From: Thiago Jung Bauermann <hidden>
Date: 2017-08-11 17:35:04
Also in: linux-mm
Subsystem: linux for powerpc (32-bit and 64-bit), memory management, memory mapping, the rest, x86 architecture (32-bit and 64-bit), x86 mm · Maintainers: Madhavan Srinivasan, Michael Ellerman, Andrew Morton, Liam R. Howlett, Lorenzo Stoakes, Linus Torvalds, Thomas Gleixner, Ingo Molnar, Borislav Petkov, Dave Hansen, Andy Lutomirski, Peter Zijlstra

Expose useful information for programs using memory protection keys.
Provide implementation for powerpc and x86.
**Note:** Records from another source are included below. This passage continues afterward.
-- ==== Sys2Proof/Laws/Frames.lean ====
section
/-! SUPPORT. Frames: Unchanged is reflexive and transitive, and each shared operation keeps what it does not write. -/

namespace Sys2Proof.Machine

theorem Unchanged.refl (w : Writes) (s : State) : Unchanged w s s := by simp [Unchanged]
theorem Unchanged.trans {w : Writes} {s t u : State} (h : Unchanged w s t) (k : Unchanged w t u) :
    Unchanged w s u := by
  simp only [Unchanged] at *
  obtain ⟨h1, h2, h3, h4, h5, h6, h7, h8, h9, h10, h11, h12, h13, h14⟩ := h
  obtain ⟨k1, k2, k3, k4, k5, k6, k7, k8, k9, k10, k11, k12, k13, k14⟩ := k
  refine ⟨fun r hr => (k1 r hr).trans (h1 r hr), fun q => (k2 q).trans (h2 q), fun q => (k3 q).trans (h3 q),
   fun q => (k4 q).trans (h4 q), fun q => (k5 q).trans (h5 q), fun q => (k6 q).trans (h6 q), fun q x y => (k7 q x y).trans (h7 q x y),
   fun q => (k8 q).trans (h8 q), fun q => (k9 q).trans (h9 q), fun r hr => (k10 r hr).trans (h10 r hr), fun q => (k11 q).trans (h11 q),
   fun q => (k12 q).trans (h12 q), k13.trans h13, k14.trans h14⟩

/-- An instruction's outcome keeps what its writes keep, if the status is among what may change. -/
theorem Unchanged.outcome {w : Writes} {s t : State} {r : Effect} (hst : w.status = true) (h : Unchanged w s r.state)
    (ht : r.outcome = .next t) : Unchanged w s t := by
  cases r with
  | done u => simp at ht; subst ht; exact h
  | raised e u => simp at ht; subst ht; simp only [Effect.state, Unchanged] at *; simp_all

/-- Taking an error is all that takeError does. -/
theorem takeError_tookError (e : Error) (s : State) : TookError e s (takeError e s) := by simp [TookError, Unchanged]

theorem memWrite_unchanged {w : Writes} {a : Nat} {b : Byte} {s : State} (h : a ∈ w.mem) :
    Unchanged w s (memWrite a b s).state := by
  unfold memWrite; split
  · simp only [Effect.state, Unchanged]; simp_all
    intro c hc e; subst e; exact absurd h hc
  · exact Unchanged.refl _ _

theorem andThen_unchanged {w : Writes} {s : State} {r : Effect} {f : State → Effect} (h : Unchanged w s r.state)
    (hf : ∀ t, Unchanged w t (f t).state) : Unchanged w s (r.andThen f).state := by
  cases r with
  | done t => exact h.trans (hf t)
  | raised e t => exact h

theorem readInto_unchanged {w : Writes} {a : Nat} {k : Byte → State → Effect} {s : State}
    (h : ∀ b, Unchanged w s (k b s).state) : Unchanged w s (readInto a k s).state := by
  by_cases ha : a ≤ 0xFFF
  · rw [readInto_ok ha]; exact h _
  · rw [readInto_error ha]; exact Unchanged.refl _ _

theorem forEach_unchanged {α : Type} {w : Writes} {f : α → State → Effect} {l : List α}
    (pass : ∀ a ∈ l, ∀ s, Unchanged w s (f a s).state) (s : State) : Unchanged w s (Effect.forEach f l s).state :=
  forEach_state_rel (Unchanged w) (Unchanged.refl w) (fun _ _ _ => Unchanged.trans) pass s

end Sys2Proof.Machine
end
On a powerpc system with pkeys support, here is what is shown:

$ head /sys/kernel/mm/protection_keys/*
==> /sys/kernel/mm/protection_keys/disable_execute_supported <==
true

==> /sys/kernel/mm/protection_keys/total_keys <==
32

==> /sys/kernel/mm/protection_keys/usable_keys <==
30

And on an x86 without pkeys support:

$ head /sys/kernel/mm/protection_keys/*
==> /sys/kernel/mm/protection_keys/disable_execute_supported <==
false

==> /sys/kernel/mm/protection_keys/total_keys <==
1

==> /sys/kernel/mm/protection_keys/usable_keys <==
0

Signed-off-by: Thiago Jung Bauermann <redacted>
---

Ram asked me to add a sysfs interface for the memory protection keys
feature. Here it is.

If you have suggestions on what should be exposed, please let me know.

 arch/powerpc/include/asm/pkeys.h   |  2 ++
 arch/powerpc/mm/pkeys.c            | 12 ++++++++
 arch/x86/include/asm/mmu_context.h | 34 +++++++++++-----------
 arch/x86/include/asm/pkeys.h       |  1 +
 arch/x86/mm/pkeys.c                |  5 ++++
 mm/mprotect.c                      | 58 ++++++++++++++++++++++++++++++++++++++
 6 files changed, 96 insertions(+), 16 deletions(-)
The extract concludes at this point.